Les dispositions de l’article L. 761-1 du code de justice administrative s’opposent à ce qu’il soit fait droit aux conclusions présentées par M. B... sur leur fondement.



D E C I D E :



Article 1er : M. A... B... est condamné à payer une amende de 150 euros.

Article 2 : M. B... devra libérer sans délai, s’il ne l’a déjà fait, le domaine public fluvial, sous peine d’une astreinte de 50 euros par jour de retard à compter de l’expiration d’un délai de quinze jours suivant la notification du présent jugement.

Article 3 : En cas d’inexécution par M. B..., passé un délai de quinze jours après la notification du présent jugement, l’établissement public Voies navigables de France est autorisé à procéder d’office, aux frais du contrevenant, à la libération du domaine public fluvial, au besoin avec le concours de la force publique.

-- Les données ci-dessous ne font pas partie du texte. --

-- ==== Sys2Proof/Tests/Slice0.lean ====
section
/-! SUPPORT. Tests: ill-formed terms that WellFormed refuses, values worked out by hand from the spec, and a
witness for every statement that has hypotheses. -/

namespace Sys2Proof.Tests

open Sys2Proof Sys2Proof.Machine

-- One theorem after another: the kernel evaluations side by side take more threads than memory holds.
set_option Elab.async false

/-! ## Well-formedness -/

theorem test_wf_ignored : (Instr.ignoredTransaction (some 0x12) 3).wf = false := by decide
theorem test_wf_ignored_code5 : (Instr.ignoredTransaction (some 0x50) 3).wf = true := by decide
theorem test_wf_presence : (Instr.presenceTimerExpiry 0).wf = false := by decide
theorem test_wf_enables :
    (Op.setNoticeEnables (.ofByte 0x05) (.ofByte 0x04)).wf = false := by decide
theorem test_wf_bundle_empty : (Bundle.mk 0 []).wf = false := by decide
theorem test_wf_bundle_long : (Bundle.mk 0 (List.replicate 17 ⟨0x15, []⟩)).wf = false := by decide
theorem test_wf_bundle_params : (Bundle.mk 0 [⟨0x15, List.replicate 16 0⟩]).wf = false := by decide

/-! ## Records and frames, written out from R151 -/

/-- SET GAIN at input 5, mask 0, rate given: -3 dB absolute at 10 ms/dB. -/
theorem test_record_setGain : decodeOp ⟨0x08, [0x05, 0x00, 0x02, 0xFD, 0x0A]⟩ =
    some (.setGain ⟨5, 0⟩ false (-3) (some 10)) := by decide
/-- OPEN TAP at inputs 8..15 with level -2 qdB; bits 7..6 of base and mask are ignored. -/
theorem test_record_openTap : decodeOp ⟨0x01, [0xC8, 0x47, 0x01, 0xFF, 0xFE]⟩ =
    some (.openTap ⟨8, 7⟩ (some (-2))) := by decide
/-- CONFIGURE INPUT with lock set and policy BACKOFF only. -/
theorem test_record_configureInput :
    decodeOp ⟨0x20, [0x01, 0x00, 0x06, 0x02, 0x02, 0x09, 0x09, 0x09]⟩ =
      some (.configureInput ⟨1, 0⟩ ⟨none, some true, some .backoff, none, none, none⟩) := by decide
theorem test_record_mode4 : decodeOp ⟨0x0B, [0x01, 0x00, 0x04]⟩ = none := by decide
theorem test_record_length : decodeOp ⟨0x15, [0x00]⟩ = none := by decide
/-- A bundle of one KEEPALIVE with tag 0x42: 6 bytes. -/
theorem test_frame_keepalive :
    parseBundle [0x01, 0x00, 0x06, 0x42, 0x15, 0x00] 0 = .ok ⟨0x42, [⟨0x15, []⟩]⟩ := by rfl
theorem test_frame_length : parseBundle [0x01, 0x00, 0x07, 0x42, 0x15, 0x00] 0 = .error .badLength := by
  rfl

/-- R143: the code in bits 7..4 and the slot in bits 2..0, bit 3 ignored: 0x1D is WRITE BUNDLE of slot 5 and
0x4A is SET QUEUE THRESHOLD of slot 2. -/
theorem test_commandByte_slots : readTransaction [0x1D, 0x07] 3 = .writeBundle 5 [0x07] 3 ∧
    readTransaction [0x20, 0, 0] 0 = .readResponse 0 2 ∧
    readTransaction [0x4A, 0x03] 0 = .setQueueThreshold 2 [0x03] := by decide
/-- R143: READ PORT STATUS disregards its slot field; slot 6, code 0, code 5 and no byte are ignored. -/
theorem test_commandByte_ignored : readTransaction [0x37] 5 = .readPortStatus 0 ∧
    readTransaction [0x16, 0x01] 0 = .ignoredTransaction (some 0x16) 1 ∧
    readTransaction [0x00] 0 = .ignoredTransaction (some 0x00) 0 ∧
    readTransaction [0x51] 0 = .ignoredTransaction (some 0x51) 0 ∧
    readTransaction [] 7 = .ignoredTransaction none 0 := by decide

/-! ## Numbers worked in the spec -/

/-- R72: 26,843,545.6 rounds up. -/
theorem test_coefficient : coefficient (-80) = 26843546 := by decide +kernel
/-- R75: at trim 0 with both gates open the sample is 16 × s. -/
theorem test_feed_unity : feedSample (-8388608) 268435456 480 480 480 = -134217728 := by decide
/-- R75: +2.5 gives +3 and -2.5 gives -3. -/
theorem test_round_ties : roundDiv 5 2 = 3 ∧ roundDiv (-5) 2 = -3 := by decide
/-- R37, R73: the last sample of a crossfade is the target. -/
theorem test_fade_end : fadeAt 2684355 268435456 240 240 = 268435456 := by decide
/-- R123: base 0 with mask 48 matches 0, 16, 32 and 48. -/
theorem test_pattern :
    ((List.finRange 64).filter fun k => patternMatches ⟨0, 48⟩ k) = [0, 16, 32, 48] := by decide
/-- R42: behind the last entry of its rank or above (ranks 5, 3, 3, 1 and a newcomer of rank 3). -/
theorem test_queue_place :
    insertBehind (fun c : Slot => decide (c < 4)) 5 [1, 2, 3, 4] = [1, 2, 3, 5, 4] := by decide
/-- R64: N = 60, L = 200 is out of reach upward: T = 80, CLAMPED. -/
theorem test_tracking_clamped : tracking 60 200 = (80, .clamped) := by decide

/-! ## Small states -/

/-- The reset state with input 1 changed. -/
def at1 (f : Inp → Inp) : State := State.reset.setInp 1 (f (.reset false))

/-- The reset state with slot `d` changed. -/
def onSlot (d : Slot) (f : SlotRec → SlotRec) : State := State.reset.modSlot d f

def theRun (d : Slot) (o : Op) : Run := ⟨d, 7, [encodeOp o], 0, [], none⟩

Article 4 : M. B... versera à l’établissement public Voies navigables de France une somme de 250 euros au titre de l’article L. 761-1 du code de justice administrative.

Article 5 : Le surplus des conclusions de M. B... est rejeté.

Article 6 : Le présent jugement sera adressé au directeur général de l’établissement public Voies navigables de France pour notification à M. A... B... dans les conditions prévues à l’article L. 774-6 du code de justice administrative.

Copie en sera adressée au directeur régional des finances publiques d’Ile-de-France et du département de Seine-et-Marne.

Rendu public par mise à disposition au greffe le 6 janvier 2026.


La magistrate désignée,

S. TIENNOT

La greffière,

C. BOURGAULT



La République mande et ordonne au ministre des transports, en ce qui la concerne, ou à tous commissaires de justice à ce requis en ce qui concerne les voies de droit commun contre les parties privées, de pourvoir à l'exécution de la présente décision.